Of Laws Enacted by Congress.

LAWS enacted by congress form the third rule of obligation.

The power of legislation vested in congress, is conformable to the high objects of its formation, some of which are expressly enumerated, and some included in the extensive authority to provide for the common defence and general welfare; but this broad declaration has been considered by some as restrained by an amendment which has since become part of the constitution to the following effect: "The powers not dele"gated to the United States by the constitution, nor "prohibited by it to the states, are reserved to the "states respectively or to the people." The question is not completely settled by this article. The nature of a constitution requires that only its great outlines should be marked, its important objects designated, and the minor ingredients, which compose those objects, be deduced from the nature of the objects themselves. If it contained an accurate detail of all the subdivisions of which its great powers will admit, and of all the means by which they may be carried into execution, it would partake of the prolixity of a legal code, and rather tend to embarrass than to elucidate. Whether any particular power is delegated to the general government or prohibited to the states, must depend on a fair construction of the whole instrument. (23)

(23) See M'Culloch v. Maryland, 4 Wh. 316. Anderson v. Dunn, 6 Wh. 225,

The amendment does not speak of powers expressly delegated, and is in fact to be considered rather in the light of a cautious and special reservation of what is not granted, conceived in terms as general as the grant itself. But whatever is already granted, either generally or by express words, is not intended to be abridged, and therefore, in effect, this clause has no operation on the grant itself.

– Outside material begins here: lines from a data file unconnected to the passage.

-- ==== Sys2Proof/Tests/Slice0.lean ====
section
/-! SUPPORT. Tests: values worked in the spec, and for every statement of Certificates/Slice0/Obligations.lean states and
operands that meet its hypotheses, clause by clause, with what the command then leaves. -/

namespace Sys2Proof.Tests

open Sys2Proof Sys2Proof.Machine

set_option Elab.async false

/-- A command answers a next state, of which `p` holds. -/
def got (c : Instr) (s : State) (p : State → Bool) : Bool :=
  match exec c s with
  | .next t => p t
  | _ => false

/-- The slot of engine 0 with others to follow in its bundle. -/
def slot0 : Issue := { eng := 0, nops := 0, fetch := .ok, last := false }
/-- A line whose last word is uncorrectable, and one whose last word is corrected. -/
def badLine : LineEcc := ⟨.ok, .ok, .ok, .bad⟩
def fixedLine : LineEcc := ⟨.ok, .ok, .ok, .corrected⟩
/-- A gather, a frame and a sum that meet no error. -/
def clean : LatReads := ⟨.ok, .ok, .ok⟩
def cleanFrame : FrameReads := ⟨false, []⟩
def cleanSum : SumReads := { fixed := [], bad := [], waited := 0 }
/-- The last slot of its bundle. -/
def slotEnd : Issue := { eng := 0, nops := 0, fetch := .ok, last := true }
/-- Engine 0 running, its bundle open. -/
def eng0 : Engine := { Engine.reset with run := .running, inBundle := true }
/-- The block with engine 0 as given. -/
def withEng (e : Engine) : State := State.reset.setEngine 0 e
/-- A register file with the first data registers given. -/
def dregs (a b c d : Word) : RegFile :=
  { RegFile.reset with d := (((RegFile.reset.d.set 0 a).set 1 b).set 2 c).set 3 d }

/-! ## Operands -/

theorem test_wf_message : Instr.wellFormed (.mboxInMessage 0 [1]) = true ∧ Instr.wellFormed (.mboxInMessage 0 []) = false ∧
    Instr.wellFormed (.mboxInMessage 0 (List.replicate 9 0)) = false := by decide
theorem test_wf_status : Instr.wellFormed (.aesCsBlock 0 (List.replicate 24 0) (List.replicate 24 0) true) = true ∧
    Instr.wellFormed (.aesCsBlock 0 (List.replicate 23 0) (List.replicate 24 0) true) = false := by decide
/-- A transaction of one beat. -/
def tx1 (size : Nat) (write : Bool) (data : List Byte) : FabTx :=
  { master := 1, write := write, addr := 0x0060000000, size := size, beats := 1, data := data, cycle := 0, waits := 0, stalls := 0, ownStalls := 0 }
theorem test_wf_transaction : Instr.wellFormed (.fabricTransaction (tx1 4 false [])) = true ∧
    Instr.wellFormed (.fabricTransaction (tx1 3 false [])) = false ∧
    Instr.wellFormed (.fabricTransaction (tx1 4 true [0])) = false ∧
    Instr.wellFormed (.fabricTransaction { tx1 4 false [] with beats := 17 }) = false := by decide
theorem test_wf_dest : Instr.wellFormed (.latticeGather ⟨0x240F, clean⟩) = true ∧ Instr.wellFormed (.latticeGather ⟨0x2410, clean⟩) = false ∧
    Instr.wellFormed (.egressConvert 0x4001) = true ∧ Instr.wellFormed (.egressConvert 0x4002) = false := by decide
/-- A value on the link. -/
def wire (ix ty sub : Nat) (b : List Byte) : WireVal :=
  { index := BitVec.ofNat 16 ix, ty := BitVec.ofNat 8 ty, sub := sub, keyed := false, value := b }
/-- A frame of the link's sequence, in order after reset. -/
def linkFrame1 : LinkRec := { seq := 1, good := true, first := true }
theorem test_wf_mirror : Instr.wellFormed (.mirrorWrite linkFrame1 1 1 (wire 0x0400 4 0 [])) = true ∧
    Instr.wellFormed (.mirrorWrite linkFrame1 1 1 (wire 0x0400 0 0 [])) = false ∧
    Instr.wellFormed (.mirrorWrite linkFrame1 1 1 (wire 0x0400 4 16777216 [])) = false ∧
    Instr.wellFormed (.mirrorStage linkFrame1 1 16 0 []) = false ∧ Instr.wellFormed (.mirrorXpStep linkFrame1 1 786432 0 0 0) = false ∧
    Instr.wellFormed (.mirrorGr linkFrame1 1 16 0 []) = false ∧ Instr.wellFormed (.mirrorPlaceCrc linkFrame1 1 [0]) = false ∧
    Instr.wellFormed (.digest linkFrame1 1 []) = false := by decide
theorem test_wf_witness : Instr.wellFormed (.grant ⟨List.replicate 48 0, 0, 0⟩) = true ∧ Instr.wellFormed (.grant ⟨[], 0, 0⟩) = false ∧
    Instr.wellFormed (.deny ⟨[], 0, 0⟩) = false ∧ Instr.wellFormed (.keep ⟨[], 0, 0⟩) = false ∧
    Instr.wellFormed (.yield ⟨[], 0, 0⟩) = false := by decide
theorem test_wf_frames : Instr.wellFormed (.hpDpdataWrite (List.replicate 8193 0) []) = false ∧
    Instr.wellFormed (.commandFrameReceived ⟨0, 0⟩ 0 0 false false (List.replicate 1501 0)) = false := by decide +kernel
theorem test_wf_rings : Instr.wellFormed (.txDescriptorHandover 0 ⟨⟨0x20000000, 16⟩, 0⟩ false) = true ∧
    Instr.wellFormed (.txDescriptorHandover 0 ⟨⟨0x20000000, 15⟩, 0⟩ false) = false ∧
    Instr.wellFormed (.txDescriptorHandover 0 ⟨⟨0x20000010, 16⟩, 0⟩ false) = false ∧
    Instr.wellFormed (.ringFrameReceived 0 [] true ⟨0, 0, 0⟩ (some ⟨0x20000000, 4097⟩)) = false := by decide
theorem test_decode_none : decodeTableWord 16 0 = none := by decide

/-! ## Engines -/

/-- R73, the worked stores. -/
theorem test_store_worked : window 0x0180000000000000 30 = (0x06000000, false) ∧
    window (-0x20000000) 30 = (0xFFFFFFFF, false) ∧ window 0x2FFFFFFFA0000000 30 = (0x7FFFFFFF, true) ∧
    window 0x2FFFFFFFA0000000 40 = (0x002FFFFF, false) ∧ window 0x7FFFFFFFFFFFFFFFFF 27 = (0x7FFFFFFF, true) ∧
    window (-(2 ^ 40)) 8 = (0x80000000, true) := by decide
/-- Engine 0 with the operands of the worked complex product. -/
def cplx : Engine := { eng0 with rf := dregs 0x40000000 0x20000000 0x40000000 0xC0000000 }
/-- R70, the worked complex product: the sums in flight, and what SHIFT 31 stores of them. -/
theorem test_cmpy_worked : got (.cmpy slot0 0 0 1) (withEng cplx) (fun t => (t.engine 0).flight ==
      [result cplx 2 0 (.macc 0 .load 0x1800000000000000), result cplx 2 1 (.macc 1 .load (-0x0800000000000000))]) = true ∧
    got (.cmpyj slot0 0 0 1) (withEng cplx) (fun t => (t.engine 0).flight ==
      [result cplx 2 0 (.macc 0 .load 0x0800000000000000), result cplx 2 1 (.macc 1 .load 0x1800000000000000)]) = true ∧
    (window 0x1800000000000000 31).1 = 0x30000000 ∧ (window (-0x0800000000000000) 31).1 = 0xF0000000 ∧
    (window 0x0800000000000000 31).1 = 0x10000000 := by decide
/-- Two products into one accumulator are one sum (R71). -/
theorem test_slot_ready : SlotReady (withEng cplx) slot0 ∧ SlotReady (withEng cplx) slotEnd :=
  ⟨⟨by decide, by decide, by decide⟩, ⟨by decide, by decide, by decide⟩⟩
theorem test_mac_forms : (slotFinds (withEng cplx) slot0).cur.complex = false ∧ (slotFinds (withEng cplx) slot0).cur.mac1 = false ∧
    got (.mpy slot0 .mac1 2 0 1) (withEng cplx) (fun t => (t.engine 0).cur.mac1) = true ∧
    got (.mac2 slot0 .mac1 2 2 0 1 2 3) (withEng cplx) (fun t => (t.engine 0).flight ==
      [result cplx 2 1 (.macc 2 .add (0x40000000 * 0x20000000 - 0x40000000 * 0x40000000))]) = true ∧
    got (.msu slot0 .mac0 3 1 3) (withEng cplx) (fun t => (t.engine 0).events == [(0x05, 1), (0x06, 1)]) = true := by decide
/-- A bundle that is not open yet opens, and its last slot ends its cycle: results land when they are due (R87). -/
theorem test_mac_lands : got (.mpy slotEnd .mac0 0 0 2) (withEng { cplx with inBundle := false }) (fun t =>
      (t.engine 0).cyc == 1 && (t.engine 0).pc == 1 && (t.engine 0).lastPc == 0 && (t.engine 0).flight.length == 1) = true := by
  decide
/-- R78, the worked circular addresses: steps 2, 5 and 6. -/
theorem test_circular_worked : nextCircular 0x102E 0x1000 48 4 = (0x1002, false) ∧ nextCircular 0x1001 0x1000 48 (-4) = (0x102D, false) ∧
    nextCircular 0x102D 0x1000 16 1 = (0x1000, true) := by decide
/-- R79, the worked bit-reversed addresses. -/
theorem test_reversed_worked : nextReversed 0x2000 0x2000 8 4 = (0x2004, false) ∧ nextReversed 0x2004 0x2000 8 4 = (0x2002, false) ∧
    nextReversed 0x2007 0x2000 8 4 = (0x2000, false) ∧ nextReversed 0x2003 0x2000 8 4 = (0x2007, false) := by decide
/-- R77 at the top of memory. -/
theorem test_linear_wraps : RegFile.reset.vmode.extractLsb' 2 2 = 0 ∧ RegFile.reset.vl[1] = 0 ∧
    nextAddr { RegFile.reset with va := RegFile.reset.va.set 1 0xFFFF } 1 1 = (0, false) ∧
    nextAddr RegFile.reset 1 (-1) = (0xFFFF, false) := by decide
/-- R64, R72: an addition that overflows; a saturated negation; a comparison. -/
theorem test_alu_flags :
    got (.add slot0 3 0 (.reg 1)) (withEng { eng0 with rf := dregs 0x7FFFFFFF 1 0 0 }) (fun t => (t.engine 0).flight ==
      aluResults eng0 (some 3) 0x80000000 (some (false, true)) false) = true ∧
    got (.negOp slot0 3 0) (withEng { eng0 with rf := dregs 0x80000000 0 0 0 }) (fun t => (t.engine 0).flight ==
      aluResults eng0 (some 3) 0x7FFFFFFF none true) = true ∧
    got (.cmp slot0 0 (.imm 1)) (withEng eng0) (fun t => (t.engine 0).flight ==
      aluResults eng0 none 0xFFFFFFFF (some (false, false)) false) = true ∧
    got (.asr slot0 3 0 (.imm 31)) (withEng { eng0 with rf := dregs 0x80000000 0 0 0 }) (fun t => (t.engine 0).flight ==
      aluResults eng0 (some 3) 0xFFFFFFFF none false) = true := by decide
/-- R68 at its ends: the accumulate that clamps and the one that just fits. -/
def accAt (v : Acc) (c : Int) : Engine :=
  { eng0 with rf := { RegFile.reset with acc := RegFile.reset.acc.set 1 v }, flight := [result eng0 0 0 (.macc 1 .add c)] }
theorem test_accumulate_clamps :
    ((landCycle (accAt 0x7FFFFFFFFFFFFFFFFF 1)).1.rf.getAcc 1 = 0x7FFFFFFFFFFFFFFFFF ∧
      (landCycle (accAt 0x7FFFFFFFFFFFFFFFFF 1)).1.rf.av = true) ∧
    ((landCycle (accAt 0x800000000000000000 (-1))).1.rf.getAcc 1 = 0x800000000000000000 ∧
      (landCycle (accAt 0x800000000000000000 (-1))).1.rf.av = true) ∧
    ((landCycle (accAt 0x7FFFFFFFFFFFFFFFFE 1)).1.rf.getAcc 1 = 0x7FFFFFFFFFFFFFFFFF ∧
      (landCycle (accAt 0x7FFFFFFFFFFFFFFFFE 1)).1.rf.av = false) := by decide
/-- Shifts of an accumulator at both ends of their range (R72). -/
theorem test_ash_ends : got (.ash slot0 1 40) (withEng { accAt 1 0 with flight := [] }) (fun t => (t.engine 0).flight ==
      [result eng0 0 3 (.acc 1 0x10000000000 false)]) = true ∧
    got (.ash slot0 1 0x58) (withEng { accAt 0x800000000000000000 0 with flight := [] }) (fun t => (t.engine 0).flight ==
      [result eng0 0 3 (.acc 1 (-0x80000000) false)]) = true ∧
    got (.ash slot0 1 1) (withEng { accAt 0x7FFFFFFFFFFFFFFFFF 0 with flight := [] }) (fun t => (t.engine 0).flight ==
      [result eng0 0 3 (.acc 1 0x7FFFFFFFFFFFFFFFFF true)]) = true := by decide
/-- A load of a quad ignores the low bits of its address (R54); a store; a corrected load. -/
def mem0 : Engine := { eng0 with x := [(4, 9), (7, 3)], rf := { RegFile.reset with va := RegFile.reset.va.set 2 6, a := RegFile.reset.a.set 2 6 } }
theorem test_moves : got (.ld slot0 .x .inc 2 (.q 1) fixedLine) (withEng mem0) (fun t => (t.engine 0).flight ==
      loadResults mem0 .x 4 [4, 5, 6, 7] ++ [result mem0 0 2 (.post 2 10)] && (t.engine 0).cur.fixed == [(1, 7)]) = true ∧
    got (.st slot0 .y .plain 2 (.w 0x00)) (withEng mem0) (fun t => (t.engine 0).flight == [result mem0 0 3 (.mem true 6 0)]) = true ∧
    got (.ldi slot0 .x 0x02 true 0xABCD) (withEng { eng0 with rf := dregs 0 0 0x1234 0 }) (fun t => (t.engine 0).flight ==
      [result eng0 0 2 (.reg 0x02 0xABCD1234)]) = true := by decide
/-- STL and LDL of SE_IRQ_EN (R104, R105). -/
theorem test_local_access : got (.stl slot0 0x00 8) (withEng { eng0 with rf := dregs 7 0 0 0 }) (fun t => (t.engine 0).flight ==
      [result eng0 0 2 (.loc 0x20 7)]) = true ∧
    got (.ldl slot0 0x01 8) (withEng { eng0 with loc := { eng0.loc with irqEn := 5 } }) (fun t => (t.engine 0).flight ==
      [result eng0 1 2 (.reg 0x01 5)]) = true := by decide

In a variety of instances, the legislative power is not left to depend on general inferences. Express enumeration removes the difficulty as to the subject, and it is only in respect to what may be termed the excess of practical legislation, beyond the subject expressed, that any doubt can arise.

The style and composition of statutes in modern times, have frequently been complained of; it has been observed that they sometimes obscure the sense by a multiplicity of words intended to produce the opposite effect, and the brevity and simplicity of ancient times have been held up as examples to be followed. But perhaps the peculiar character of our government may justify more minuteness in its legislative acts, than in those of a government not under similar limitations. Although verboseness, productive of perplexity, should be scrupulously avoided, yet the enactments of a law framed under a limited authority, should clearly appear to be confined to that authority, and as little as possible be left for general construction. The acts hitherto passed by congress have not often created doubts as to their true meaning.